RxRx1 includes data from 51 instances of the same experiment design executed in different experimental batches. In this experiment, we use 1,108 different siRNAs to knockdown 1,108 different genes.

The experiment uses 384-well plates (see Fig. 5) to isolate populations of cells into wells where exactly one of 1,108 different siRNAs is introduced into the well to create distinct genetic conditions. A well is like a single test tube at a small scale, 3.3 mm2. The outer rows and columns of the plate are not used because they are subject to greater environmental effects; so there are 308 used wells on each plate. Thus the experiment consists of 4 total plates. Each plate holds the same 30 control siRNA conditions, 277 different non-control siRNA, and one untreated well. The location of each of the 1,108 non-control siRNA conditions is randomized in each experiment to prevent confounding effects of the location of a particular well (see Plate Effects). Each well in each plate contains two 512 x 512 x 6 images. The images were acquired from two non-overlapping regions of each well. Each of the 6 channels can be assigned a consistent color and composited for ease of reviewing (see Fig. 6), however the RxRx1 contains the 6-channel images and not the composite images.

Figure 5: Schematic of a 384-well plate demonstrating imaging sites and 6-channel images. The 4-plate experiments in RxRx1 were run in the wells of such 384-well plates. We are releasing 2 6-channel imaging sites per well.

Figure 6: The top-left image is a composite of the 6 channels. It is followed by each of the 6 individual channel faux-colored images of HUVEC cells: nuclei (blue), endoplasmic reticuli (green), actin (red), nucleoli (cyan), mitochondria (magenta), and golgi apparatus (yellow). The overlap in channel content is due in part to the lack of complete spectral separation between fluorescent stains.

Each batch represents a single cell type: 24 in HUVEC, 11 in RPE, 11 in HepG2, and 5 in U2OS. Figure 7 shows the phenotype of a single siRNA in the four different cell types. For each image, the accompanying metadata provides the following information about the associated well: 1) its cell type, 2) its experiment, 3) its plate within the experiment, 4) its location on the plate, and 5) its siRNA. Since each of the 51 experiments was run in different batches, the images exhibit technical effects common to their batch and distinct from other batches; these batch effects are discussed further below.

Figure 7: Images of the same siRNA across four cell types: HUVEC, RPE, HepG2, U2OS.

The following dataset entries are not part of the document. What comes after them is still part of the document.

-- ==== Sys2Proof/Machine/Mem.lean ====
section
/-! DEFINITION. Global memory (bytes, keys, history), translation (chapter 18) and cluster SRAM (chapter 03). -/

namespace Sys2Proof.Machine

/-- The canonical form of memory: addresses strictly rising, and no byte equal to what an unlisted address reads as. -/
def Memory.wf : List Host.Cell → Bool
  | [] => true
  | [(_, b)] => b != 0
  | (a, b) :: (a', b') :: m => a < a' && b != 0 && Memory.wf ((a', b') :: m)

/-- A blob holds a line. -/
def Blob.holds (b : Blob) (line : Nat) : Bool := decide (b.line ≤ line) && decide (line < b.line + b.n)

/-- The image that holds a line, where the device wrote one and nothing has written the line since (log 35). -/
def State.blobOf (s : State) (line : Nat) : Option Blob := s.blobs.find? fun b => b.holds line

/-- One byte of memory as last written, whatever its key; an unlisted byte reads 0 (log 1). -/
def State.memByte (s : State) (pa : Nat) : Byte :=
  match s.blobOf (pa / 128) with
  | some b => Config.imageByte b.id pa
  | none => SMap.getD s.mem pa 0

/-- The key under which a line was last written. -/
def State.lineTag (s : State) (line : Nat) : Option Nat :=
  match s.blobOf line with
  | some b => some b.tag
  | none => SMap.find s.ktag line

/-- Bytes of HBM (R385): 384 GiB. -/
def hbmBytes : Nat := 384 * 2 ^ 30

/-- The tag of a key ID: the ID with the serial number of the key it holds (R348). -/
def State.keyTag (s : State) (id : Nat) : Nat := (SMap.getD s.keys id Key.reset).serial * 2048 + id

/-- One byte as read under a key: the byte itself where the line was written under that key, noise otherwise (R348). -/
def State.readByte (s : State) (tag pa : Nat) : Byte :=
  match s.lineTag (pa / 128) with
  | some t => if t = tag then s.memByte pa else Config.noise pa (tag * 2 ^ 64 + t)
  | none => s.memByte pa

/-- Bytes read under a key. -/
def State.readBytes (s : State) (tag pa n : Nat) : List Byte := (span pa n).map fun a => s.readByte tag a

/-- What a blob keeps outside [line, line + n). -/
def Blob.cut (line n : Nat) (b : Blob) : List Blob :=
  [{ b with n := Nat.min b.n (line - b.line) },
    { b with line := Nat.max b.line (line + n), n := b.line + b.n - Nat.max b.line (line + n) }].filter fun x => x.n ≠ 0

/-- A line of an image becomes bytes of its own, so that a write can change some of them. -/
def State.solid (s : State) (line : Nat) : State :=
  match s.blobOf line with
  | none => s
  | some b =>
    { s with
      mem := (span (line * 128) 128).foldl (fun m a => SMap.set 0 m a (Config.imageByte b.id a)) s.mem
      ktag := SMap.put s.ktag line b.tag
      blobs := s.blobs.flatMap (Blob.cut line 1) }

/-- The device writes an image of `n` lines under a key: one write of the memory order. Answers the image's number. -/
def State.putBlob (s : State) (tag line n : Nat) : State × Nat :=
  let inside := fun (k : Nat) => decide (line ≤ k) && decide (k < line + n)
  ({ s with
    mem := s.mem.filter fun x => !inside (x.1 / 128)
    ktag := s.ktag.filter fun x => !inside x.1
    blobs := ⟨line, n, tag, s.nextBlob⟩ :: s.blobs.flatMap (Blob.cut line n)
    nextBlob := s.nextBlob + 1, wseq := s.wseq + 1 }, s.nextBlob)

/-- A line still holds an image as it was written: as the blob, or as bytes of its own that equal it. -/
def State.holdsLine (s : State) (id tag k : Nat) : Bool :=
  match s.blobOf k with
  | some b => b.id == id
  | none => decide (SMap.find s.ktag k = some tag) && (span (k * 128) 128).all fun a => SMap.getD s.mem a 0 == Config.imageByte id a

/-- Lines that all still hold an image. -/
def State.holdsImage (s : State) (id tag line n : Nat) : Bool :=
  (s.blobs.any fun b => b.id == id && decide (b.line ≤ line) && decide (line + n ≤ b.line + b.n)) ||
  (span line n).all (s.holdsLine id tag)
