-- ==== Sys2Proof/Machine/Hg.lean ====
section
/-! DEFINITION. The hashed-grid region class: descriptor, cells, indices, weights (R78-R83) and the staging area (R220). -/

namespace Sys2Proof.Machine

/-- One level of a descriptor (Table 3-9). -/
structure HgLevel where
  n : Nat
  log2t : Nat
  toff : Nat
  goff : Nat
  deriving DecidableEq, Repr

/-- A hashed-grid descriptor (Table 3-9). -/
structure HgDesc where
  l : Nat
  d : Nat
  f : Nat
  ffmt : Nat
  interp : Nat
  detscat : Bool
  base : Nat
  gbase : Nat
  stoff : Nat
  stlen : Nat
  levels : List HgLevel
  deriving DecidableEq, Repr

/-- A little-endian field of a record. -/
def recField (bs : List Byte) (off size : Nat) : Nat := leNat ((bs.drop off).take size)

/-- Bytes of a record that must be zero. -/
def recZero (bs : List Byte) (off size : Nat) : Bool := ((bs.drop off).take size).all fun b => b == 0

/-- A descriptor read from its 320 bytes, where R79 accepts it. -/
def hgParse (bs : List Byte) : Option HgDesc :=
  let l := recField bs 2 1
  let d := recField bs 3 1
  let f := recField bs 4 1
  let ffmt := recField bs 5 1
  let interp := recField bs 6 1
  let base := recField bs 8 8
  let gbase := recField bs 0x10 8
  let level := fun i =>
    HgLevel.mk (recField bs (0x40 + 16 * i) 4) (recField bs (0x44 + 16 * i) 1) (recField bs (0x48 + 16 * i) 4)
      (recField bs (0x4C + 16 * i) 4)
  let levels := (span 0 l).map level
  let ok :=
    recField bs 0 2 == 4 && 1 ≤ l && l ≤ 16 && 1 ≤ d && d ≤ 32 && (f == 1 || f == 2 || f == 4 || f == 8) && ffmt ≤ 2 &&
    interp ≤ 1 && !(interp == 0 && decide (d > 4)) && (levels.all fun x => 1 ≤ x.n && x.n ≤ 2 ^ 24 && x.log2t ≤ 24) &&
    base % 128 == 0 && gbase % 128 == 0 && recField bs 7 1 ≤ 1 && recZero bs 0x20 32 &&
    ((span 0 l).all fun i => recZero bs (0x45 + 16 * i) 3) && Config.hasInterp interp
  if ok then
    some ⟨l, d, f, ffmt, interp, recField bs 7 1 == 1, base, gbase, recField bs 0x18 4, recField bs 0x1C 4, levels⟩
  else none

/-- Bytes of one feature. -/
def HgDesc.fbytes (h : HgDesc) : Nat := if h.ffmt = 2 then 4 else 2

/-- A feature of a format, converted exactly (R84). -/
def featVal (ffmt w : Nat) : FVal := decodeF (if ffmt = 0 then fmtF16 else if ffmt = 1 then fmtBf16 else fmtF32) w

/-- The patterns of `f` features in the bytes of an entry. -/
def featsOf (ffmt f : Nat) (bs : List Byte) : List Nat :=
  let w := if ffmt = 2 then 4 else 2
  (span 0 f).map fun e => recField bs (e * w) w

/-- The sums of R84 on one level, over corners by weight with their features. -/
def hgSums (f : Nat) (es : List (Nat × List FVal)) : List Word :=
  (span 0 f).map fun e =>
    wordOf (es.foldl (fun acc x =>
      roundF fmtF32 .rne false false (sumF [(decodeF fmtF32 x.1).mul (atD x.2 e .nan), decodeF fmtF32 acc])) 0)

/-- A lane's results from its corners, level by level (R84). -/
def partSums (ps : List HgPart) : List Word :=
  (dedup (ps.map (·.level))).flatMap fun k =>
    let mine := ps.filter fun p => p.level == k
    hgSums (match mine with | p :: _ => p.f | [] => 0) (mine.map fun p => (p.weight, p.feats.map (featVal p.ffmt)))

/-- FP32 rounding to nearest even of an exact value. -/
def r32 (x : FVal) : Nat := roundF fmtF32 .rne false false x

/-- The floor of a value that is not negative. -/
def floorNat : FVal → Nat
  | .fin _ m e => if 0 ≤ e then m * 2 ^ e.toNat else m / 2 ^ (-e).toNat
  | _ => 0

/-- A coordinate clamped to [0, 1] (R80). -/
def hgClamp (w : Nat) : FVal :=
  match decodeF fmtF32 w with
  | .nan => .fin false 0 0
  | .inf neg => if neg then .fin false 0 0 else .fin false 1 0
  | .fin neg m e =>
    if neg then .fin false 0 0 else if FVal.lt (.fin false 1 0) (.fin false m e) then .fin false 1 0 else .fin false m e

/-- The cell and the fraction, as an FP32 pattern, of a coordinate on a level (R80). -/
def hgCell (n : Nat) (w : Nat) : Nat × Nat :=
  let p := (hgClamp w).mul (.ofInt n)
  let c := Nat.min (floorNat p) (n - 1)
  (c, r32 (sumF [p, FVal.ofInt (-(c : Int))]))

/-- Multipliers of the hash (R81). -/
def hgPi (i : Nat) : Nat := if i = 0 then 1 else (2 * i + 1) * 0x9E3779B1 % 2 ^ 32

/-- The hash of a corner (R81). -/
def hgHash : Nat → List Nat → Nat
  | _, [] => 0
  | i, k :: ks => Nat.xor (k * hgPi i % 2 ^ 32) (hgHash (i + 1) ks)

/-- The dense index of a corner, dimension 0 fastest (R81). -/
def hgDense (n : Nat) : List Nat → Nat
  | [] => 0
  | k :: ks => k + (n + 1) * hgDense n ks

/-- The entry index of a corner (R81). -/
def HgLevel.index (x : HgLevel) (ks : List Nat) : Nat :=
  if (x.n + 1) ^ ks.length ≤ 2 ^ x.log2t then hgDense x.n ks else hgHash 0 ks % 2 ^ x.log2t

/-- Weight of a multilinear corner (R82). -/
def hgLinWeight (b : Nat) : Nat → Nat → List Nat → Nat
  | _, w, [] => w
  | i, w, f :: fs =>
    let g := if b / 2 ^ i % 2 = 1 then f else r32 (sumF [.fin false 1 0, (decodeF fmtF32 f).neg])
    hgLinWeight b (i + 1) (r32 ((decodeF fmtF32 w).mul (decodeF fmtF32 g))) fs

/-- The dimensions by fraction, descending, equal fractions by index (R83). -/
def hgOrder (fs : List Nat) : List Nat :=
  -- the patterns of numbers in [0, 1] are ordered as the numbers
  (sortBy (fun i => 2 ^ 40 - atD fs i 0) (span 0 fs.length))

/-- Weights of the vertices of the Kuhn simplex (R83). -/
def hgSimplexWeights (fs : List Nat) : List Nat :=
  let o := (hgOrder fs).map fun i => decodeF fmtF32 (atD fs i 0)
  let first := r32 (sumF [.fin false 1 0, (atD o 0 (.fin false 0 0)).neg])
  let mid := (span 1 (fs.length - 1)).map fun j => r32 (sumF [atD o (j - 1) .nan, (atD o j .nan).neg])
  first :: mid ++ [r32 (atD o (fs.length - 1) (.fin false 0 0))]

/-- Vertices of the Kuhn simplex, as corner offsets (R83). -/
def hgSimplexVerts (d : Nat) : List Nat → List Nat → List (List Nat)
  | [], ks => [ks]
  | i :: is, ks => ks :: hgSimplexVerts d is (setAt ks i (atD ks i 0 + 1))

/-- Corners of a level for one lane's coordinates, in ascending binary index: entry index and FP32 weight (R81-R83). -/
def HgDesc.corners (h : HgDesc) (x : HgLevel) (coords : List Nat) : List (Nat × Nat) :=
  let cells := coords.map (hgCell x.n)
  let cs := cells.map (·.1)
  let fs := cells.map (·.2)
  if h.interp = 0 then
    (span 0 (2 ^ h.d)).map fun b =>
      let ks := (span 0 h.d).map fun i => atD cs i 0 + b / 2 ^ i % 2
      (x.index ks, hgLinWeight b 0 0x3F800000 fs)
  else
    ((hgSimplexVerts h.d (hgOrder fs) cs).map x.index).zip (hgSimplexWeights fs)

/-- The address of an entry's features, and of its gradients, on a level. -/
def HgDesc.featAddr (h : HgDesc) (x : HgLevel) (idx : Nat) : Nat :=
  (h.base + 128 * x.toff + idx * h.f * h.fbytes) % 2 ^ 64

def HgDesc.gradAddr (h : HgDesc) (elem : Nat) : Nat := (h.gbase + 4 * elem) % 2 ^ 64

/-- Segment size of the staging area for a team of `groups` groups (R220). -/
def HgDesc.segment (h : HgDesc) (groups : Nat) : Nat := h.stlen / (8 * Nat.max 1 groups) * 8

/-- One segment's entries as they stand in the scratchpad: gradient address and value (R220). -/
def State.segEntries (s : State) (t : Team) (h : HgDesc) (g : Nat) : List (Nat × BitVec 128) :=
  let base := h.stoff + g * h.segment t.groups
  let n := Nat.min (leNat (s.readScratch t base 4)) ((h.segment t.groups - 8) / 8)
  (span 0 n).map fun i =>
    (h.gradAddr (leNat (s.readScratch t (base + 8 + 8 * i) 4)), BitVec.ofNat 128 (leNat (s.readScratch t (base + 12 + 8 * i) 4)))

/-- Every entry of a team's staging area, groups ascending, and the state with each header reset (R220, R270). -/
def State.takeSegments (s : State) (t : Team) (h : HgDesc) : State × List (Nat × BitVec 128) :=
  let xs := (span 0 t.groups).flatMap fun g => s.segEntries t h g
  ((span 0 t.groups).foldl (fun s g => s.writeScratch t (h.stoff + g * h.segment t.groups) (natBytes 4 0)) s, xs)

/-- The staging area lies within the team's scratchpad, 8-byte aligned (R217). -/
def HgDesc.stageOk (h : HgDesc) (t : Team) : Bool := h.stoff % 8 == 0 && h.stoff + h.stlen ≤ t.scratchBytes

end Sys2Proof.Machine
end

When the images were originally created by Recursion, they were of size 2048 x 2048 x 6, but in order to make the dataset size more manageable, they were downsampled by a side-length factor of 2 and only the center 512 x 512 crop is provided.

Batch Effects

As described above, each of the 51 experiments was executed in a different experimental batch. A batch is a set of experiment plates that are executed together, at the same time with the same materials. This means that all the plates within a batch are similar in their reagent synthesis, environmental conditions, etc., and plates from one batch differ from those from another batch in a consistent way. There are changes from batch to batch in environmental and experimental conditions that cause these effects. Examples of environmental conditions include humidity and temperature. Examples of experimental conditions include synthesis and concentration of reagents, as well as cell culture density. As seen in Figure 8, the batch effects are more visually salient than the relevant biological variation introduced by different siRNAs.

These batch effects are an inherent feature of experimentation and are unavoidably introduced into data collected across multiple batches. Any scientific conclusions drawn from such data should rely on the relevant biological variation in the data rather than on these incidental effects. A machine learning approach to separating batch effects from biological variation could be used widely in the field to extend the comparability of large image sets without a biologist needing to deconvolute the biological variation manually, hence RxRx1 has the potential to spur innovation of models which will overcome the issues plaguing the pharmaceutical industry.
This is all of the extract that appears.